Confronting Complexity: Lessons Learned from Engagement with Chinese Enterprises

Practice Areas
This report includes preliminary findings regarding Chinese business practices that either help build positive relations with local communities or engender community dissatisfaction and opposition. The findings presented here can provide insights and options for working with Chinese companies to advance social engagement, enhance contributions to development and strengthen conflict risk management practices.
Suggested Citation
Miller, Ben, Dost Bardouille, and Jason Tower. Confronting Complexity: Lessons Learned from Engagement with Chinese Enterprises. Cambridge, MA: CDA Collaborative Learning Projects, and the American Friends Service Committee, 2016. Chinese translation.
From the Introduction
A little over a decade ago, the Chinese Government began to actively encourage Chinese companies to invest abroad as part of its “going out” strategy. Since then, with the introduction of the One Belt One Road (OBOR) Initiative in 2013, the overseas investment of Chinese State Owned Enterprises (SOE) and private companies has increased exponentially. While both companies and local stakeholders in the recipient countries have high expectations for these projects, many companies become quickly frustrated at their inability to identify and manage various risks, particularly at the societal level. Chinese corporate projects have, in many cases, provoked community dissatisfaction and unrest, and in some cases contributed to broader tensions and instability within the host state.

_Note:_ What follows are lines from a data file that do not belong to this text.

-- ==== Sys2Proof/Machine/Status.lean ====
section
/-! DEFINITION. What the status registers of the blocks report: whether each block is quiesced (R6 and each chapter's register
section), and the state of casks and racks. -/

namespace Sys2Proof.Machine

/-! ### Casks -/

/-- The buffer that waits for its conversion: that of the previous integrating step (R60, R63). -/
def Cask.buf (k : Cask) : Option ChargeBuf := if k.intoB then k.bufA else k.bufB

/-- The converted buffer reset (R63). -/
def Cask.clearBuf (k : Cask) : Cask := if k.intoB then { k with bufA := none } else { k with bufB := none }

/-- Charge integrated into the buffer whose turn it is; the other one is next (R60). -/
def Cask.fill (k : Cask) (b : ChargeBuf) : Cask :=
  if k.intoB then { k with bufB := some b, intoB := false } else { k with bufA := some b, intoB := true }

/-- A cask's operation counter restarts at 0 (R505). -/
def Cask.restart (now : Nat) (k : Cask) : Cask := { k with progress := now, paused := 0 }

/-- Whether no operation is in progress on a cask and no conversion, replay or add is outstanding (R78). -/
def Cask.quiet (k : Cask) : Bool :=
  k.running.isEmpty && k.waiting.isEmpty && k.posted.isNone && k.replays.isEmpty && k.bufA.isNone && k.bufB.isNone && k.convs.isEmpty

/-- The cellarer's read of a kind that is in progress on a cask (R79, R179). -/
def Cask.probe (kind : OpKind) (k : Cask) : Option RunOp := k.running.find? fun o => decide (o.kind = kind)

/-- Whether a cask's adds are dropped: it is suspect and SUSPECT_DROP is 1 (R175). -/
def dropsAdds (c : Nat) (s : State) : Bool := (getCask c s).suspect && rflag .CT_CTRL 0 0 2 s

/-- The entry in progress that names a cask. -/
def activeEntry (c : Nat) (s : State) : Option (Nat × PktId × Nat × List Byte) := s.cellar.active.find? fun e => decide (e.1 = c)

/-- The TOP_UP packet in flight that waits for a cask's topping. -/
def topUpPkt (c : Nat) (s : State) : Option PktId :=
  s.rings.findSome? fun e => e.2.pkts.findSome? fun p =>
    match p.work with
    | .topUp cs => if cs.contains c then some ⟨Fin.ofNat 65536 e.1, p.idx⟩ else none
    | _ => none

/-- The packet whose operator the cellarer's work on a held cask belongs to: the RACK_LOAD of its entry, or the TOP_UP that asked for its
topping (R377). -/
def cellarPkt (c : Nat) (s : State) : Option PktId :=
  match (getCask c s).hold with
  | some .racking => (activeEntry c s).map fun e => e.2.1
  | some .topping => topUpPkt c s
  | some .topRemap => topUpPkt c s
  | some .topWait => topUpPkt c s
  | _ => none

/-- CK_STATUS.QUIESCED of a cask (R78). -/
def caskQuiesced (c : Nat) (s : State) : Bool := (getCask c s).quiet

/-- Whether a topping is in progress on a cask: from its hold to its release (R152, R153). -/
def Cask.topping (k : Cask) : Bool :=
  decide (k.hold = some .topping) || decide (k.hold = some .topRemap) || decide (k.hold = some .topWait)

/-- Whether a cask is in STATE reset: until the boot flow has ended, or until its own reset has (R134). -/
def caskInReset (c : Nat) (s : State) : Bool := !s.pm.fwReady || (getCask c s).inReset

/-- Whether a cask programs: from its credit to its release in a racking, a topping or a remap (R109, R130, R153). -/
def caskPrograms (c : Nat) (s : State) : Bool :=
  match (getCask c s).hold with
  | some .racking => true
  | some .topWait => true
  | some .topping => s.ledger.vppHeld.contains c || (getCask c s).prog.isSome
  | some .remap => s.ledger.vppHeld.contains c
  | some .topRemap => true
  | _ => false

/-- Whether a cask that a calibration holds is calibrated: the target of a cask calibration, or any cask, up to its release (R488, R491). -/
def calTarget (c : Nat) (s : State) : Bool :=
  if s.cal.releasing.contains c then s.cal.relTarget.all fun t => decide (t = c)
  else match s.cal.run with
    | some r => decide (r.scope ≠ 4) || decide (r.target = c)
    | none => false

/-- Whether a whole-device calibration is in progress, which stops every cask from its GO on (R491). -/
def calWhole (s : State) : Bool := s.cal.run.any fun r => decide (r.scope = 5)

/-- CK_STATUS.STATE (Table 2.13, R488, R79, R80, R109, R130). DESIGN CHOICE: a cask held for a diagnosis read shows what it would show at rest, for
Table 2.13 has no state for it (log entry 146). -/
def caskState (c : Nat) (s : State) : Nat :=
  let k := getCask c s
  if caskInReset c s then 5
  else if caskPrograms c s then 2
  else if decide (k.hold = some .cal) && calTarget c s then 3
  else if decide (k.hold = some .refRead) || (k.probe .refRead).isSome then 4
  else if !k.quiet then 1
  else if k.racked then 0 else 6

/-! ### Racks -/

/-- The threads of a rack that are in a state of a kind. -/
def threadCount (r : Nat) (p : Thread → Bool) (s : State) : Nat :=
  (s.threads.filter fun e => decide (e.1 / 64 = r) && p e.2).length

/-- Threads that are not FREE. -/
def activeThreads (r : Nat) (s : State) : Nat := threadCount r (fun k => decide (k.st ≠ .free)) s

/-- Threads in READY. -/
def readyThreads (r : Nat) (s : State) : Nat := threadCount r (fun k => decide (k.st = .ready)) s

/-- RP_STATUS.QUIESCED (R262). -/
def rackQuiesced (r : Nat) (s : State) : Bool :=
  let k := getRack r s
  rackStops r s && decide (threadCount r (fun k => decide (k.st = .ready) || decide (k.st = .waitMem)) s = 0) &&
    k.corr.isEmpty && k.drains.isEmpty && (List.range 16).all fun j => decide ((getCask (16 * r + j) s).depth = 0)

/-! ### The other blocks -/

/-- RG_STATUS.ALL_DISABLED: every ring is DISABLED (R380). -/
def allDisabled (s : State) : Bool := s.rings.all fun e => decide (e.2.st = .disabled)

/-- Whether any COPY is in progress. -/
def copying (s : State) : Bool := s.mem.dma.any fun e => e.2.copy.isSome

/-- MC_STATUS.DMA_QUIESCED (R410). -/
def dmaQuiesced (s : State) : Bool := rflag .MC_CTRL 0 0 8 s && !copying s

/-- MC_STATUS.SCRUB_BUSY (R399). -/
def scrubBusy (s : State) : Bool := s.mem.scrub.isSome

/-- FE_ADC_STATUS.QUIESCED: ENABLE is 0 and no pass is in progress; no delay outlasts ENABLE (Tables 13.16, 13.17). -/
def adcQuiesced (s : State) : Bool := !rflag .FE_ADC_CTRL 0 0 31 s && decide (s.fe.reg.st = 0) && decide (s.fe.inj.st = 0)

/-- CAL_STATUS.BUSY. -/
def calBusy (s : State) : Bool := s.cal.run.isSome

/-- HG_STATUS.BUSY: an incident is in progress. -/
def hangBusy (s : State) : Bool := s.hang.incident.isSome

/-- BV_STATUS.QUIESCED: QUIESCE is 1 and no message is unacknowledged (R440). -/
def bvQuiesced (s : State) : Bool := rflag .BV_CTRL 0 0 8 s && s.bv.msgs.isEmpty

/-- Whether a racking entry is in progress. -/
def rackingNow (s : State) : Bool := !s.cellar.active.isEmpty

/-- Whether a topping is in progress. -/
def toppingNow (s : State) : Bool :=
  s.casks.any fun e => e.2.topping

/-- Whether the cellarer repairs a cask: diagnosis, remap or pin. DESIGN CHOICE: a cask held for its diagnosis counts as a remap in progress for
RK_STATUS.QUIESCED, a reference read or a tasting run as none (Table 4.11, log entry 149). -/
def repairingNow (s : State) : Bool := s.casks.any fun e => decide (e.2.hold = some .diagnosis) || decide (e.2.hold = some .remap)

/-- Whether a rebuild is in progress: one that RK_CTRL.QUIESCE keeps from starting is not (Tables 4.10, 4.11). -/
def rebuildingNow (s : State) : Bool := !rflag .RK_CTRL 0 0 8 s && !s.cellar.rebuild.isEmpty

/-- RK_STATUS.QUIESCED: QUIESCE is 1 and no racking entry, topping, remap or rebuild is in progress (Table 4.11). -/
def rkQuiesced (s : State) : Bool := rflag .RK_CTRL 0 0 8 s && !rackingNow s && !toppingNow s && !repairingNow s

/-- Whether a tasting run is in progress. -/
def tastingNow (s : State) : Bool := s.casks.any fun e => decide (e.2.hold = some .tasting)

/-- CT_STATUS.TS_QUIESCED (Table 5.6). -/
def tasteQuiesced (s : State) : Bool := rflag .CT_CTRL 0 0 8 s && !tastingNow s

/-- QT_STATUS.RS_QUIESCED: RS_QUIESCE is 1 and no refold is in progress (Table 6.16). -/
def refoldQuiesced (s : State) : Bool := rflag .QT_CTRL 0 0 8 s && s.quant.batch.isEmpty

/-- Whether no DAC channel in mode 2 has TSEL 1 in force or staged (R472). -/
def tblQuiesced (s : State) : Bool :=
  (List.range 8).all fun n => !(decide (rfield .FE_DAC_CTRL 0 n 1 0 s = 2) &&
    (rflag .FE_DAC_WAVE 0 n 31 s || flagOf 31 (stagedWord ⟨.FE_DAC_WAVE, 0, n⟩ s)))

/-- The cask that LG_ROW_SEL names. -/
def selectedCask (s : State) : Nat := rfield .LG_ROW_SEL 0 0 20 9 s

/-- Whether the block that a register's "Quiesced only" refers to is quiesced (R6). -/
def quiescedFor (q : QuiesceOf) (u i : Nat) (s : State) : Bool :=
  match q with
  | .none => true
  | .adc => adcQuiesced s
  | .bv => bvQuiesced s
  | .cal => !calBusy s
  | .ck => caskQuiesced u s
  | .dma => dmaQuiesced s
  | .eq => !rflag .EQ_CFG 0 i 31 s
  | .hang => !hangBusy s
  | .refold => refoldQuiesced s
  | .rings => allDisabled s
  | .rk => rkQuiesced s
  | .scrub => !scrubBusy s
  | .selCask => caskQuiesced (selectedCask s) s
  | .taste => tasteQuiesced s
  | .tbl => tblQuiesced s

/-- Whether a domain is on its way off, held quiesced (R532). -/
def goingOff (d : Nat) (s : State) : Bool := s.pm.goingOff.has d

/-- Whether a domain is on and not on its way off. -/
def domainUp (d : Nat) (s : State) : Bool := !domainIsOff d s && !goingOff d s

/-- Whether a cask's rack group and its quadrant's bias domain are on and not on their way off (R107, R532). -/
def caskUp (c : Nat) (s : State) : Bool := domainUp (68 + c / 1024) s && domainUp (rackDomain (c / 16)) s

/-! ### Engines in recovery or out of service (R508, R513, R523, Table 15.2) -/

/-- The code of a thread state (Table 7.1). -/
def TSt.code : TSt → Nat
  | .free => 0
  | .ready => 1
  | .waitMem => 2
  | .waitCask => 3
  | .waitSync => 4
  | .waitDrain => 5
  | .halted => 6
  | .held => 7

/-- A thread's RP_THREAD_STATE word (Table 7.15). -/
def threadWord (k : Thread) : Word :=
  fieldsWord [(28, k.st.code), (0, match k.pkt with | some p => p.ring.val | none => 0)]

/-- Whether an engine covers a quadrant's DMA engines. -/
def Engine.coversQuad (e : Engine) (q : Nat) : Bool := decide (e.domain = 2 ∧ e.unit = q) || decide (3 ≤ e.domain)

/-- Whether an engine covers a cask. -/
def Engine.coversCask (e : Engine) (c : Nat) : Bool :=
  decide (e.domain = 0 ∧ e.unit = c) || decide (e.domain = 1 ∧ e.unit = c / 16) || decide (e.domain = 2 ∧ e.unit = c / 1024) ||
    decide (3 ≤ e.domain)

/-- Whether an engine covers a rack: the rack itself, or its quadrant. -/
def Engine.coversRack (e : Engine) (r : Nat) : Bool :=
  decide (e.domain = 1 ∧ e.unit = r) || decide (e.domain = 2 ∧ e.unit = r / 64) || decide (3 ≤ e.domain)

/-- Whether the incident in progress has an engine frozen that satisfies a condition: from detection until its reset has ended. -/
def frozenWhere (p : Engine → Bool) (s : State) : Bool :=
  match s.hang.incident with
  | some i => decide (i.phase ≤ 2) && i.engines.any p
  | none => false

/-- Whether an engine that satisfies a condition is in its reset: the reset has begun and not completed, with what the cellarer writes anew
before the engine returns to service (R226, R409, R509). -/
def resettingWhere (p : Engine → Bool) (s : State) : Bool := s.hang.resets.any fun e => p e.1

/-- Whether an engine takes work of a packet: in service, not in its reset, and not in an incident but for the packet that is being replayed
there (R515, R523). -/
def inService (covers : Engine → Bool) (p : Option PktId) (s : State) : Bool :=
  !s.hang.oos.any covers && !resettingWhere covers s &&
    match s.hang.incident with
    | some i => !i.engines.any covers || (decide (i.phase = 3) && i.replaying.isSome && decide (i.replaying = p))
    | none => true

/-- Whether a cask starts no new work: it is in reset, the cellarer holds it or has called for all of them, its engine is frozen or out of
service (R122, R134, R491, R513, R523). -/
def caskStopped (c : Nat) (s : State) : Bool :=
  let k := getCask c s
  caskInReset c s || k.hold.isSome || calWhole s || frozenWhere (·.coversCask c) s || s.hang.oos.any (·.coversCask c)

end Sys2Proof.Machine
end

This has resulted in substantial losses incurred by Chinese companies, particularly when involving highly complex environments such as Libya, Myanmar, or the DRC. This experience is leading to a growing awareness in China about the need to learn from responsible business practice approaches in order to better manage risks to and impacts of their overseas investments.
One such Chinese company, The Union Development Company (UDG), operates a concession in Southwestern Cambodia for development of the Cambodia Tourism Coastal Zone Development Project. In the early 2010s, UDG recognized growing tensions between its project and local communities. It identified a need for a new approach to stakeholders and sought to learn from global experience in responsible business practice to enhance the conflict sensitivity of its approach and to strengthen its social license to operate. In 2015, UDG invited the New Century Academy for Transnational Corporations (NATC), CDA Collaborative Learning Projects (CDA), and the American Friends Service Committee (AFSC) to provide UDG with a consultation and pre-assessment of UDG’s operations in Cambodia towards those ends.
A NATC, CDA, and AFSC field team visited Cambodia and the UDG project in October 2015 for the purposes of analyzing how the company and communities interact, examining the impacts of company activities on the lives of local people, identifying the broad outlines of a strategy by which the company can approach constructive engagement. This report, which is based on that visit, includes insights about the operations and the context in which UDG operates and preliminary findings regarding Chinese business practices that either help build positive relations with local communities or engender community dissatisfaction and opposition. The findings presented here can provide insights and options for working with Chinese companies to advance social engagement, enhance contributions to development and strengthen conflict risk management practices.
CDA Engagement with Chinese Companies, Experts, and Financial Institutions
In partnership with the America Friends Service Committee (AFSC) and Chinese partner the New Century Academy on Transnational Corporations’ (NATC), CDA has engaged in dialogue with Chinese companies, experts, and financial institutions, and continues to explore field-based opportunities to institute conflict sensitivity within Chinese companies operating in countries such as Cambodia and Myanmar.
CDA acted as a reviewer for NATC’s resource book for Chinese companies, which includes key CDA guidance tools. More recently, with AFSC and NATC, CDA conducted an initial conflict sensitivity assessment of the operations of the Union Development Group in Cambodia.